*** Opening Given information ***

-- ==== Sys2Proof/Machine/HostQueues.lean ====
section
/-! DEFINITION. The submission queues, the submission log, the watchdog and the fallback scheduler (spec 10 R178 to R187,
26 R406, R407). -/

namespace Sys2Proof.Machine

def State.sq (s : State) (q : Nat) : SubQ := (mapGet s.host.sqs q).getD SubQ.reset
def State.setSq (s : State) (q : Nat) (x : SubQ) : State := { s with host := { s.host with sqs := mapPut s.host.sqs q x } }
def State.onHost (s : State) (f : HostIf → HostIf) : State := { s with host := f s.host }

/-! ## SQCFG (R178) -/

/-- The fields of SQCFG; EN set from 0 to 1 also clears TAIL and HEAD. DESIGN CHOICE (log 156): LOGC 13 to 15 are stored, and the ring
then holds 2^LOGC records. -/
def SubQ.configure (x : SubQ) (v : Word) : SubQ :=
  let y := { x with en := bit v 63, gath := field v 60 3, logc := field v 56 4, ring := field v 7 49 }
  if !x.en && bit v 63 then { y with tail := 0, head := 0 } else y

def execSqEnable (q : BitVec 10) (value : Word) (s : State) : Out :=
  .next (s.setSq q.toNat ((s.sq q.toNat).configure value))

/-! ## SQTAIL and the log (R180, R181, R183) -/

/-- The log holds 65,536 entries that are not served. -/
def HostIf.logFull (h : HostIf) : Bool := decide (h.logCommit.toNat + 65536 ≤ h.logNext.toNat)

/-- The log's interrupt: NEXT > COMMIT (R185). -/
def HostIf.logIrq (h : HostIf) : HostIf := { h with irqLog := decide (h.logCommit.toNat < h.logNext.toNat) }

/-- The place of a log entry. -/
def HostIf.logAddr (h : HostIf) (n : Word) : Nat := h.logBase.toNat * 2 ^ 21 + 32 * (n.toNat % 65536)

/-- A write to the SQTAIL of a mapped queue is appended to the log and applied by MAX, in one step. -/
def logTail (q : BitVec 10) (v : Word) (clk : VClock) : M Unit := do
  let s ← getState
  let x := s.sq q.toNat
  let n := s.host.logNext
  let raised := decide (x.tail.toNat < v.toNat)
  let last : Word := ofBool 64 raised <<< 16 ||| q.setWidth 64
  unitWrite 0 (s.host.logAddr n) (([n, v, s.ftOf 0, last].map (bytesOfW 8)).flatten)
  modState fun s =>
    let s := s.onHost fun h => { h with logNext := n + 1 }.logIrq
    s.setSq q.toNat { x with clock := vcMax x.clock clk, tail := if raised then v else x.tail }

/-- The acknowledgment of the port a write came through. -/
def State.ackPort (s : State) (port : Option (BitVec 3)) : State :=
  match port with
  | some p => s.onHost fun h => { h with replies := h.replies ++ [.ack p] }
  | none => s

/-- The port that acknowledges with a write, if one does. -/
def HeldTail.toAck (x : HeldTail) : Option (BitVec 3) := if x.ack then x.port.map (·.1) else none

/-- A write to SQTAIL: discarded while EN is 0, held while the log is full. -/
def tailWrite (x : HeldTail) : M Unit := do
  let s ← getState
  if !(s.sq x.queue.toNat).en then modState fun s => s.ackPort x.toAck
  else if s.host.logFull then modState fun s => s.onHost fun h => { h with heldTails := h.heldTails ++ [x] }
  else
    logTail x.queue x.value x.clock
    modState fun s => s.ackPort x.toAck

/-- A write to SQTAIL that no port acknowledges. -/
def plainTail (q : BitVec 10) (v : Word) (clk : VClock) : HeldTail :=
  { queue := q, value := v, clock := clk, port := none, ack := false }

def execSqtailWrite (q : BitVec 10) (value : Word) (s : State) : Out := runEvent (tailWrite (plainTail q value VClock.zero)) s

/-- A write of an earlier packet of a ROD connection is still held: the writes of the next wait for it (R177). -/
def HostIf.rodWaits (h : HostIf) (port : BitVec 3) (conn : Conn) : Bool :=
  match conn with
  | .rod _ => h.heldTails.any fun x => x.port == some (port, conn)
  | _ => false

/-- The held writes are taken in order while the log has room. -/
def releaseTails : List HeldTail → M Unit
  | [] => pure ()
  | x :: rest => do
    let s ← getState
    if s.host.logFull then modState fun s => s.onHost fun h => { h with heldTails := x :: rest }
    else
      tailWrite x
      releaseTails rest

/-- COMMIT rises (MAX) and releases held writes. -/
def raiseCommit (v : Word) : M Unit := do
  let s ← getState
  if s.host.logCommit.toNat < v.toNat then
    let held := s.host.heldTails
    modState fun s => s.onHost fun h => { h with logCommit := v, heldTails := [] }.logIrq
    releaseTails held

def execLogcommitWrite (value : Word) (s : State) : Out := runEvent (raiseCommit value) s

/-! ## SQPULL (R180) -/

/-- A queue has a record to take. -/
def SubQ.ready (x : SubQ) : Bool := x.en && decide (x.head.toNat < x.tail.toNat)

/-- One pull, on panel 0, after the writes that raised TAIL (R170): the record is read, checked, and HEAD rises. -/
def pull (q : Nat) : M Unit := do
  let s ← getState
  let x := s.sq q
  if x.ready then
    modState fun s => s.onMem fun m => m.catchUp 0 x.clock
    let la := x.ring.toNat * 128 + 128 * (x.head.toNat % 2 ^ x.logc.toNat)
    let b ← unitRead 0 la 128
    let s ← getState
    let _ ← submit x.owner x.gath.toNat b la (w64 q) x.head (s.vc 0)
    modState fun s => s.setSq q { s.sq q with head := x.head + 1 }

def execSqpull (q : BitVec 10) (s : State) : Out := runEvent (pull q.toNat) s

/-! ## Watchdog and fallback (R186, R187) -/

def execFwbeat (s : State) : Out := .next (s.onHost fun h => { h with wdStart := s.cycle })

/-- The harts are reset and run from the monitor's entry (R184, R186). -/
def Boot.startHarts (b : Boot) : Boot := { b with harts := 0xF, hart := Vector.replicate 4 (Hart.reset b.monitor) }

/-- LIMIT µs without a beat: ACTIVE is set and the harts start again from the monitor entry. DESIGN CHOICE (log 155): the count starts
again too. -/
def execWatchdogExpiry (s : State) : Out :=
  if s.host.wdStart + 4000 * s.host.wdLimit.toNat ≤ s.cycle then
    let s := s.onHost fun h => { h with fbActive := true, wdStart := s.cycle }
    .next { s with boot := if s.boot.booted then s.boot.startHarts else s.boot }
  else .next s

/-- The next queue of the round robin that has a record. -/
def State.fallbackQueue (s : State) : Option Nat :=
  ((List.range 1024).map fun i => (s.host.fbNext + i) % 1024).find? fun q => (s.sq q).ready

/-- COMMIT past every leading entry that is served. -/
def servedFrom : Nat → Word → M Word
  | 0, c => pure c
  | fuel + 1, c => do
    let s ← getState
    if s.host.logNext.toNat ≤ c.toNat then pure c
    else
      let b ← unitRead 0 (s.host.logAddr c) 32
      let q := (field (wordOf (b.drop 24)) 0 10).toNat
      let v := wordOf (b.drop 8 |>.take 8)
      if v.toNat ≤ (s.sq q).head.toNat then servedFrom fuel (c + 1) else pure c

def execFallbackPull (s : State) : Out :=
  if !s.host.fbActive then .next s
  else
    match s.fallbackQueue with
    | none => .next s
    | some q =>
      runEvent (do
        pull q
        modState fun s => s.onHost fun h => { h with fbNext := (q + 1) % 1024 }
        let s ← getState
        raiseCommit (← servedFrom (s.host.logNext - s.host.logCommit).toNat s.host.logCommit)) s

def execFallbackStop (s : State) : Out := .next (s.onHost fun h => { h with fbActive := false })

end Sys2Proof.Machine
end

*** Closing Given information ***

Work instruction.
Your task is to retype all of the records exactly.

Completed exercise.
-- ==== Sys2Proof/Machine/HostQueues.lean ====
section
/-! DEFINITION. The submission queues, the submission log, the watchdog and the fallback scheduler (spec 10 R178 to R187,
26 R406, R407). -/

namespace Sys2Proof.Machine

def State.sq (s : State) (q : Nat) : SubQ := (mapGet s.host.sqs q).getD SubQ.reset
def State.setSq (s : State) (q : Nat) (x : SubQ) : State := { s with host := { s.host with sqs := mapPut s.host.sqs q x } }
def State.onHost (s : State) (f : HostIf → HostIf) : State := { s with host := f s.host }

/-! ## SQCFG (R178) -/

/-- The fields of SQCFG; EN set from 0 to 1 also clears TAIL and HEAD. DESIGN CHOICE (log 156): LOGC 13 to 15 are stored, and the ring
then holds 2^LOGC records. -/
def SubQ.configure (x : SubQ) (v : Word) : SubQ :=
  let y := { x with en := bit v 63, gath := field v 60 3, logc := field v 56 4, ring := field v 7 49 }
  if !x.en && bit v 63 then { y with tail := 0, head := 0 } else y

def execSqEnable (q : BitVec 10) (value : Word) (s : State) : Out :=
  .next (s.setSq q.toNat ((s.sq q.toNat).configure value))

/-! ## SQTAIL and the log (R180, R181, R183) -/

/-- The log holds 65,536 entries that are not served. -/
def HostIf.logFull (h : HostIf) : Bool := decide (h.logCommit.toNat + 65536 ≤ h.logNext.toNat)

/-- The log's interrupt: NEXT > COMMIT (R185). -/
def HostIf.logIrq (h : HostIf) : HostIf := { h with irqLog := decide (h.logCommit.toNat < h.logNext.toNat) }

/-- The place of a log entry. -/
def HostIf.logAddr (h : HostIf) (n : Word) : Nat := h.logBase.toNat * 2 ^ 21 + 32 * (n.toNat % 65536)

/-- A write to the SQTAIL of a mapped queue is appended to the log and applied by MAX, in one step. -/
def logTail (q : BitVec 10) (v : Word) (clk : VClock) : M Unit := do
  let s ← getState
  let x := s.sq q.toNat
  let n := s.host.logNext
  let raised := decide (x.tail.toNat < v.toNat)
  let last : Word := ofBool 64 raised <<< 16 ||| q.setWidth 64
  unitWrite 0 (s.host.logAddr n) (([n, v, s.ftOf 0, last].map (bytesOfW 8)).flatten)
  modState fun s =>
    let s := s.onHost fun h => { h with logNext := n + 1 }.logIrq
    s.setSq q.toNat { x with clock := vcMax x.clock clk, tail := if raised then v else x.tail }

/-- The acknowledgment of the port a write came through. -/
def State.ackPort (s : State) (port : Option (BitVec 3)) : State :=
  match port with
  | some p => s.onHost fun h => { h with replies := h.replies ++ [.ack p] }
  | none => s

/-- The port that acknowledges with a write, if one does. -/
def HeldTail.toAck (x : HeldTail) : Option (BitVec 3) := if x.ack then x.port.map (·.1) else none

/-- A write to SQTAIL: discarded while EN is 0, held while the log is full. -/
def tailWrite (x : HeldTail) : M Unit := do
  let s ← getState
  if !(s.sq x.queue.toNat).en then modState fun s => s.ackPort x.toAck
  else if s.host.logFull then modState fun s => s.onHost fun h => { h with heldTails := h.heldTails ++ [x] }
  else
    logTail x.queue x.value x.clock
    modState fun s => s.ackPort x.toAck

/-- A write to SQTAIL that no port acknowledges. -/
def plainTail (q : BitVec 10) (v : Word) (clk : VClock) : HeldTail :=
  { queue := q, value := v, clock := clk, port := none, ack := false }

def execSqtailWrite (q : BitVec 10) (value : Word) (s : State) : Out := runEvent (tailWrite (plainTail q value VClock.zero)) s

/-- A write of an earlier packet of a ROD connection is still held: the writes of the next wait for it (R177). -/
def HostIf.rodWaits (h : HostIf) (port : BitVec 3) (conn : Conn) : Bool :=
  match conn with
  | .rod _ => h.heldTails.any fun x => x.port == some (port, conn)
  | _ => false

/-- The held writes are taken in order while the log has room. -/
def releaseTails : List HeldTail → M Unit
  | [] => pure ()
  | x :: rest => do
    let s ← getState
    if s.host.logFull then modState fun s => s.onHost fun h => { h with heldTails := x :: rest }
    else
      tailWrite x
      releaseTails rest

/-- COMMIT rises (MAX) and releases held writes. -/
def raiseCommit (v : Word) : M Unit := do
  let s ← getState
  if s.host.logCommit.toNat < v.toNat then
    let held := s.host.heldTails
    modState fun s => s.onHost fun h => { h with logCommit := v, heldTails := [] }.logIrq
    releaseTails held

def execLogcommitWrite (value : Word) (s : State) : Out := runEvent (raiseCommit value) s

/-! ## SQPULL (R180) -/

/-- A queue has a record to take. -/
def SubQ.ready (x : SubQ) : Bool := x.en && decide (x.head.toNat < x.tail.toNat)

/-- One pull, on panel 0, after the writes that raised TAIL (R170): the record is read, checked, and HEAD rises. -/
def pull (q : Nat) : M Unit := do
  let s ← getState
  let x := s.sq q
  if x.ready then
    modState fun s => s.onMem fun m => m.catchUp 0 x.clock
    let la := x.ring.toNat * 128 + 128 * (x.head.toNat % 2 ^ x.logc.toNat)
    let b ← unitRead 0 la 128
    let s ← getState
    let _ ← submit x.owner x.gath.toNat b la (w64 q) x.head (s.vc 0)
    modState fun s => s.setSq q { s.sq q with head := x.head + 1 }

def execSqpull (q : BitVec 10) (s : State) : Out := runEvent (pull q.toNat) s

/-! ## Watchdog and fallback (R186, R187) -/

def execFwbeat (s : State) : Out := .next (s.onHost fun h => { h with wdStart := s.cycle })

/-- The harts are reset and run from the monitor's entry (R184, R186). -/
def Boot.startHarts (b : Boot) : Boot := { b with harts := 0xF, hart := Vector.replicate 4 (Hart.reset b.monitor) }

/-- LIMIT µs without a beat: ACTIVE is set and the harts start again from the monitor entry. DESIGN CHOICE (log 155): the count starts
again too. -/
def execWatchdogExpiry (s : State) : Out :=
  if s.host.wdStart + 4000 * s.host.wdLimit.toNat ≤ s.cycle then
    let s := s.onHost fun h => { h with fbActive := true, wdStart := s.cycle }
    .next { s with boot := if s.boot.booted then s.boot.startHarts else s.boot }
  else .next s

/-- The next queue of the round robin that has a record. -/
def State.fallbackQueue (s : State) : Option Nat :=
  ((List.range 1024).map fun i => (s.host.fbNext + i) % 1024).find? fun q => (s.sq q).ready

/-- COMMIT past every leading entry that is served. -/
def servedFrom : Nat → Word → M Word
  | 0, c => pure c
  | fuel + 1, c => do
    let s ← getState
    if s.host.logNext.toNat ≤ c.toNat then pure c
    else
      let b ← unitRead 0 (s.host.logAddr c) 32
      let q := (field (wordOf (b.drop 24)) 0 10).toNat
      let v := wordOf (b.drop 8 |>.take 8)
      if v.toNat ≤ (s.sq q).head.toNat then servedFrom fuel (c + 1) else pure c

def execFallbackPull (s : State) : Out :=
  if !s.host.fbActive then .next s
  else
    match s.fallbackQueue with
    | none => .next s
    | some q =>
      runEvent (do
        pull q
        modState fun s => s.onHost fun h => { h with fbNext := (q + 1) % 1024 }
        let s ← getState
        raiseCommit (← servedFrom (s.host.logNext - s.host.logCommit).toNat s.host.logCommit)) s

def execFallbackStop (s : State) : Out := .next (s.onHost fun h => { h with fbActive := false })

end Sys2Proof.Machine
end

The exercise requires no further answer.